Di qui il passo è breve per mettere assieme il tema della iconica Pietà cristiana, la suggestione del Pinocchio (si affaccia anche Carmelo Bene qui e lì) con la fata, e il destino di queste madri, a volte senza mezzi culturali ed economici, che devono anche sopportare non di rado il maltrattamento dei figli dentro le mura del carcere.

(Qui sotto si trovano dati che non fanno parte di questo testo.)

-- ==== Sys2Proof/Laws/Display.lean ====
section
/-! SUPPORT. Laws/Display.lean: one specification of each part of the sprite pipeline (R192): which pixels it changes, and
when a collision is seen. -/

namespace Sys2Proof.Machine

/-- Every pixel of the blank screen is off (R190). -/
theorem pixel_blankScreen (px py : Nat) : pixel blankScreen px py = false := by
  unfold pixel blankScreen
  by_cases h : py < 32
  · by_cases h2 : px < 64 <;> simp [h, h2]
  · simp [h]

/-- The pixel set, where it is on the screen, and no other. -/
theorem pixel_setPixel (fb : Screen) (px py qx qy : Nat) (b : Bool) :
    pixel (setPixel fb px py b) qx qy =
      if qx = px ∧ qy = py ∧ px < screenWidth ∧ py < screenHeight then b else pixel fb qx qy := by
  unfold pixel setPixel
  by_cases hpy : py < 32
  · by_cases hy : qy = py
    · subst hy
      by_cases hpx : px < 64
      · by_cases hx : qx = px
        · subst hx; simp [hpy, hpx]
        · have hx' : ¬ px = qx := fun e => hx e.symm
          simp [hpy, hx, hx']
      · have h' : ¬ (qx = px ∧ px < 64) := fun e => hpx e.2
        by_cases hx : px = qx
        · subst hx; simp [hpy, hpx]
        · simp [hpy, hpx, hx]
    · have hy' : ¬ py = qy := fun e => hy e.symm
      simp [hpy, hy, hy']
  · simp [hpy]

/-- A pixel outside the screen is off. -/
theorem pixel_outside (fb : Screen) (px py : Nat) (h : screenWidth ≤ px ∨ screenHeight ≤ py) :
    pixel fb px py = false := by
  unfold pixel
  by_cases hpy : py < 32
  · have hpx : ¬ px < 64 := by simp only [screenWidth, screenHeight] at h; omega
    simp [hpy, hpx]
  · simp [hpy]

/-- A plot inverts its pixel and no other. -/
theorem pixel_plot (px py qx qy : Nat) (k : Canvas) (hx : px < screenWidth) (hy : py < screenHeight) :
    pixel (plot px py k).fb qx qy = (pixel k.fb qx qy ^^ decide (qx = px ∧ qy = py)) := by
  simp only [plot, pixel_setPixel, hx, hy, and_true]
  by_cases h : qx = px ∧ qy = py
  · obtain ⟨rfl, rfl⟩ := h; simp
  · simp [h]

/-- Whether columns c, c + 1, ..., n of them, of a row at `py` put a bit 1 on (qx, qy). -/
def columnsCover (x0 py c n : Nat) (row : Byte) (qx qy : Nat) : Bool :=
  decide (qy = py ∧ x0 + c ≤ qx ∧ qx < x0 + c + n ∧ qx < screenWidth) && spriteBit row (qx - x0)

theorem columnsCover_none (x0 py c n : Nat) (row : Byte) (qx qy : Nat) (h : n = 0 ∨ screenWidth ≤ x0 + c) :
    columnsCover x0 py c n row qx qy = false := by
  have : ¬ (qy = py ∧ x0 + c ≤ qx ∧ qx < x0 + c + n ∧ qx < screenWidth) := by omega
  simp only [columnsCover, this, decide_false, Bool.false_and]

theorem columnsCover_succ (x0 py c n : Nat) (row : Byte) (qx qy : Nat) (hx : x0 + c < screenWidth) :
    columnsCover x0 py c (n + 1) row qx qy =
      ((spriteBit row c && decide (qx = x0 + c ∧ qy = py)) ^^ columnsCover x0 py (c + 1) n row qx qy) := by
  simp only [screenWidth] at hx
  unfold columnsCover
  by_cases h : qx = x0 + c
  · subst h
    have h1 : ¬ (x0 + (c + 1) ≤ x0 + c) := by omega
    have h2 : x0 + c < x0 + c + (n + 1) := by omega
    by_cases hy : qy = py <;> simp [h1, h2, hx, hy]
  · have h3 : (qy = py ∧ x0 + c ≤ qx ∧ qx < x0 + c + (n + 1) ∧ qx < screenWidth) ↔
        (qy = py ∧ x0 + (c + 1) ≤ qx ∧ qx < x0 + (c + 1) + n ∧ qx < screenWidth) := by omega
    simp only [h3, h, false_and, decide_false, Bool.and_false, Bool.false_xor]

/-- The pixels a sprite row changes: exactly those it covers are inverted. -/
theorem pixel_drawColumns (n : Nat) : ∀ (x0 py c : Nat) (row : Byte) (k : Canvas) (qx qy : Nat), py < screenHeight →
    pixel (drawColumns x0 py row (List.range' c n) k).fb qx qy =
      (pixel k.fb qx qy ^^ columnsCover x0 py c n row qx qy) := by
  induction n with
  | zero =>
    intro x0 py c row k qx qy _
    simp [drawColumns, columnsCover_none x0 py c 0 row qx qy (Or.inl rfl)]
  | succ n ih =>
    intro x0 py c row k qx qy hy
    simp only [List.range'_succ, drawColumns]
    by_cases hx : screenWidth ≤ x0 + c
    · simp [hx, columnsCover_none x0 py c (n + 1) row qx qy (Or.inr hx)]
    · have hx' : x0 + c < screenWidth := by omega
      simp only [hx, if_false]
      rw [ih x0 py (c + 1) row _ qx qy hy, columnsCover_succ x0 py c n row qx qy hx']
      cases hb : spriteBit row c
      · simp
      · simp [pixel_plot _ _ _ _ _ hx' hy]

/-- When a sprite row collides: where a bit 1 falls on a pixel that was on. -/
theorem hit_drawColumns (n : Nat) : ∀ (x0 py c : Nat) (row : Byte) (k : Canvas), py < screenHeight →
    ((drawColumns x0 py row (List.range' c n) k).hit = true ↔
      k.hit = true ∨ ∃ qx, columnsCover x0 py c n row qx py = true ∧ pixel k.fb qx py = true) := by
  induction n with
  | zero =>
    intro x0 py c row k _
    simp [drawColumns, columnsCover_none x0 py c 0 row _ py (Or.inl rfl)]
  | succ n ih =>
    intro x0 py c row k hy
    simp only [List.range'_succ, drawColumns]
    by_cases hx : screenWidth ≤ x0 + c
    · simp [hx, columnsCover_none x0 py c (n + 1) row _ py (Or.inr hx)]
    · have hx' : x0 + c < screenWidth := by omega
      have hfar : ∀ qx, columnsCover x0 py (c + 1) n row qx py = true → qx ≠ x0 + c := by
        intro qx h e
        simp only [columnsCover, Bool.and_eq_true, decide_eq_true_eq] at h
        omega
      simp only [hx, if_false]
      rw [ih x0 py (c + 1) row _ hy]
      cases hb : spriteBit row c
      · have hc : ∀ qx, columnsCover x0 py c (n + 1) row qx py = columnsCover x0 py (c + 1) n row qx py := by
          intro qx; simp [columnsCover_succ x0 py c n row qx py hx', hb]
        simp [hc]
      · have hc : ∀ qx, columnsCover x0 py c (n + 1) row qx py = true ↔
            (qx = x0 + c ∨ columnsCover x0 py (c + 1) n row qx py = true) := by
          intro qx
          rw [columnsCover_succ x0 py c n row qx py hx', hb]
          by_cases e : qx = x0 + c
          · have : columnsCover x0 py (c + 1) n row qx py = false := by
              cases h : columnsCover x0 py (c + 1) n row qx py
              · rfl
              · exact absurd e (hfar qx h)
            rw [this]; simp [e]
          · simp [e]
        simp only [if_true, hc]
        have hp : (plot (x0 + c) py k).hit = (k.hit || pixel k.fb (x0 + c) py) := rfl
        rw [hp]
        constructor
        · rintro (h | ⟨qx, h1, h2⟩)
          · rcases Bool.or_eq_true _ _ ▸ h with h | h
            · exact Or.inl h
            · exact Or.inr ⟨x0 + c, Or.inl rfl, h⟩
          · refine Or.inr ⟨qx, Or.inr h1, ?_⟩
            rw [pixel_plot _ _ _ _ _ hx' hy] at h2
            simpa [hfar qx h1] using h2
        · rintro (h | ⟨qx, rfl | h1, h2⟩)
          · exact Or.inl (by simp [h])
          · exact Or.inl (by simp [h2])
          · refine Or.inr ⟨qx, h1, ?_⟩
            rw [pixel_plot _ _ _ _ _ hx' hy]
            simpa [hfar qx h1] using h2

/-- The sprite `rows` with its top left at (x0, y0) has a bit 1 on the screen pixel (px, py): row `py - y0`, column
`px - x0`, bit 7 leftmost, nothing wrapped (R191, R194). -/
def spriteCovers (rows : List Byte) (x0 y0 px py : Nat) : Bool :=
  decide (x0 ≤ px ∧ px < x0 + 8 ∧ px < screenWidth ∧ y0 ≤ py ∧ py < screenHeight) &&
    ((rows[py - y0]?.map fun row => spriteBit row (px - x0)).getD false)

theorem spriteCovers_nil (x0 y0 px py : Nat) : spriteCovers [] x0 y0 px py = false := by
  simp [spriteCovers]

/-- A sprite's first row, and the rest from the next screen row on. -/
theorem spriteCovers_cons (row : Byte) (rows : List Byte) (x0 y0 px py : Nat) (hy : y0 < screenHeight) :
    spriteCovers (row :: rows) x0 y0 px py =
      (columnsCover x0 y0 0 8 row px py ^^ spriteCovers rows x0 (y0 + 1) px py) := by
  unfold spriteCovers columnsCover
  by_cases h : py = y0
  · subst h
    have h1 : (x0 ≤ px ∧ px < x0 + 8 ∧ px < screenWidth ∧ py ≤ py ∧ py < screenHeight) ↔
        (py = py ∧ x0 + 0 ≤ px ∧ px < x0 + 0 + 8 ∧ px < screenWidth) := by omega
    have h2 : ¬ (x0 ≤ px ∧ px < x0 + 8 ∧ px < screenWidth ∧ py + 1 ≤ py ∧ py < screenHeight) := by omega
    simp only [h1, h2, decide_false, Bool.false_and, Bool.xor_false, Nat.sub_self, List.getElem?_cons_zero,
      Option.map_some, Option.getD_some]
  · have h1 : ¬ (py = y0 ∧ x0 + 0 ≤ px ∧ px < x0 + 0 + 8 ∧ px < screenWidth) := by omega
    by_cases h2 : y0 ≤ py
    · have h3 : py - y0 = (py - (y0 + 1)) + 1 := by omega
      have h4 : (x0 ≤ px ∧ px < x0 + 8 ∧ px < screenWidth ∧ y0 ≤ py ∧ py < screenHeight) ↔
        (x0 ≤ px ∧ px < x0 + 8 ∧ px < screenWidth ∧ y0 + 1 ≤ py ∧ py < screenHeight) := by omega
      simp only [h1, h3, h4, decide_false, Bool.false_and, Bool.false_xor, List.getElem?_cons_succ]
    · have h4 : ¬ (x0 ≤ px ∧ px < x0 + 8 ∧ px < screenWidth ∧ y0 ≤ py ∧ py < screenHeight) := by omega
      have h5 : ¬ (x0 ≤ px ∧ px < x0 + 8 ∧ px < screenWidth ∧ y0 + 1 ≤ py ∧ py < screenHeight) := by omega
      simp only [h1, h4, h5, decide_false, Bool.false_and, Bool.false_xor]

theorem spriteCovers_below (rows : List Byte) (x0 y0 px py : Nat) (hy : screenHeight ≤ y0) :
    spriteCovers rows x0 y0 px py = false := by
  have : ¬ (x0 ≤ px ∧ px < x0 + 8 ∧ px < screenWidth ∧ y0 ≤ py ∧ py < screenHeight) := by omega
  simp only [spriteCovers, this, decide_false, Bool.false_and]

/-- What a sprite read from memory covers, with the bit of its row written out: bit 7 leftmost (R191; D9, log 12). -/
theorem spriteCovers_block (m : Memory) (a n x0 y0 px py : Nat) :
    spriteCovers ((List.range n).map fun r => m.read (a + r)) x0 y0 px py = true ↔
      x0 ≤ px ∧ px < x0 + 8 ∧ px < screenWidth ∧ y0 ≤ py ∧ py < y0 + n ∧ py < screenHeight ∧
        (m.read (a + (py - y0))).getLsbD (7 - (px - x0)) = true := by
  unfold spriteCovers spriteBit
  by_cases h : py - y0 < n
  · simp only [List.getElem?_map, List.getElem?_range h, Option.map_some, Option.getD_some, Bool.and_eq_true,
      decide_eq_true_eq]
    constructor
    · rintro ⟨⟨h1, h2, h3, h4, h5⟩, h6⟩
      exact ⟨h1, h2, h3, h4, by omega, h5, h6⟩
    · rintro ⟨h1, h2, h3, h4, -, h5, h6⟩
      exact ⟨⟨h1, h2, h3, h4, h5⟩, h6⟩
  · rw [List.getElem?_eq_none (by simpa using h)]
    constructor
    · simp
    · rintro ⟨-, -, -, h4, h5, -⟩
      omega

/-- All a sprite does to the framebuffer: exactly the pixels it covers are inverted (R192, R194). -/
theorem pixel_drawRows (rows : List Byte) (x0 y0 : Nat) (k : Canvas) (qx qy : Nat) :
    pixel (drawRows x0 y0 rows k).fb qx qy = (pixel k.fb qx qy ^^ spriteCovers rows x0 y0 qx qy) := by
  induction rows generalizing y0 k with
  | nil => simp [drawRows, spriteCovers_nil]
  | cons row rows ih =>
    simp only [drawRows]
    by_cases hy : screenHeight ≤ y0
    · simp [hy, spriteCovers_below _ _ _ _ _ hy]
    · have hy' : y0 < screenHeight := by omega
      simp only [hy, if_false]
      rw [ih, List.range_eq_range', pixel_drawColumns 8 x0 y0 0 row k qx qy hy', spriteCovers_cons _ _ _ _ _ _ hy',
        Bool.xor_assoc]

/-- When a sprite collides: where it covers a pixel that was on before the drawing (R192). -/
theorem hit_drawRows (rows : List Byte) (x0 y0 : Nat) (k : Canvas) :
    (drawRows x0 y0 rows k).hit = true ↔
      k.hit = true ∨ ∃ qx qy, spriteCovers rows x0 y0 qx qy = true ∧ pixel k.fb qx qy = true := by
  induction rows generalizing y0 k with
  | nil => simp [drawRows, spriteCovers_nil]
  | cons row rows ih =>
    simp only [drawRows]
    by_cases hy : screenHeight ≤ y0
    · simp [hy, spriteCovers_below _ _ _ _ _ hy]
    · have hy' : y0 < screenHeight := by omega
      have hrow : ∀ qx qy, columnsCover x0 y0 0 8 row qx qy = true → qy = y0 := by
        intro qx qy h
        simp only [columnsCover, Bool.and_eq_true, decide_eq_true_eq] at h
        exact h.1.1
      have hrest : ∀ qx qy, spriteCovers rows x0 (y0 + 1) qx qy = true → qy ≠ y0 := by
        intro qx qy h
        simp only [spriteCovers, Bool.and_eq_true, decide_eq_true_eq] at h
        omega
      have hboth : ∀ qx qy, spriteCovers (row :: rows) x0 y0 qx qy = true ↔
          (columnsCover x0 y0 0 8 row qx qy = true ∨ spriteCovers rows x0 (y0 + 1) qx qy = true) := by
        intro qx qy
        rw [spriteCovers_cons _ _ _ _ _ _ hy']
        by_cases e : qy = y0
        · have : spriteCovers rows x0 (y0 + 1) qx qy = false := by
            cases h : spriteCovers rows x0 (y0 + 1) qx qy
            · rfl
            · exact absurd e (hrest qx qy h)
          simp [this]
        · have : columnsCover x0 y0 0 8 row qx qy = false := by
            cases h : columnsCover x0 y0 0 8 row qx qy
            · rfl
            · exact absurd (hrow qx qy h) e
          simp [this]
      simp only [hy, if_false]
      rw [ih, List.range_eq_range', hit_drawColumns 8 x0 y0 0 row k hy']
      constructor
      · rintro ((h | ⟨qx, h1, h2⟩) | ⟨qx, qy, h1, h2⟩)
        · exact Or.inl h
        · exact Or.inr ⟨qx, y0, (hboth qx y0).2 (Or.inl h1), h2⟩
        · refine Or.inr ⟨qx, qy, (hboth qx qy).2 (Or.inr h1), ?_⟩
          rw [pixel_drawColumns 8 x0 y0 0 row k qx qy hy'] at h2
          have : columnsCover x0 y0 0 8 row qx qy = false := by
            cases h : columnsCover x0 y0 0 8 row qx qy
            · rfl
            · exact absurd (hrow qx qy h) (hrest qx qy h1)
          simpa [this] using h2
      · rintro (h | ⟨qx, qy, h1, h2⟩)
        · exact Or.inl (Or.inl h)
        · rcases (hboth qx qy).1 h1 with h | h
          · have e := hrow qx qy h
            subst e
            exact Or.inl (Or.inr ⟨qx, h, h2⟩)
          · refine Or.inr ⟨qx, qy, h, ?_⟩
            rw [pixel_drawColumns 8 x0 y0 0 row k qx qy hy']
            have : columnsCover x0 y0 0 8 row qx qy = false := by
              cases h' : columnsCover x0 y0 0 8 row qx qy
              · rfl
              · exact absurd (hrow qx qy h') (hrest qx qy h)
            simpa [this] using h2

end Sys2Proof.Machine
end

In uno spettacolo costruito solo di recitazione e videoproiezione, la bellezza è che questa amalgama viene solo accennata nei suoi punti più densi, senza diventare mai elemento saliente e portante di una drammaturgia divisa in scene, come una via crucis al contrario, in cui è la madre a portare la croce. E la croce addirittura diventa personaggio, si vivifica, e abbraccia la madre, in una dimensione per cui il genitore accompagna il figlio nel supplizio senza poterlo alleviare. Tornano in mente anche la cronaca con i casi Aldrovandi, Cucchi, il tema del genitore e del figlio violato, il rapporto col potere, ma senza che mai questo sposti l’asse del sentire scenico da quello del lamento, i lai testoriani, riportati qui nella naturalezza del dialetto siciliano, lingua madre della interprete. Rimando all’antico ribadito anche dai passi di Donna de Paradiso di Jacopone da Todi di cui riverberano le parole, l’appiglio che il dolore non permette.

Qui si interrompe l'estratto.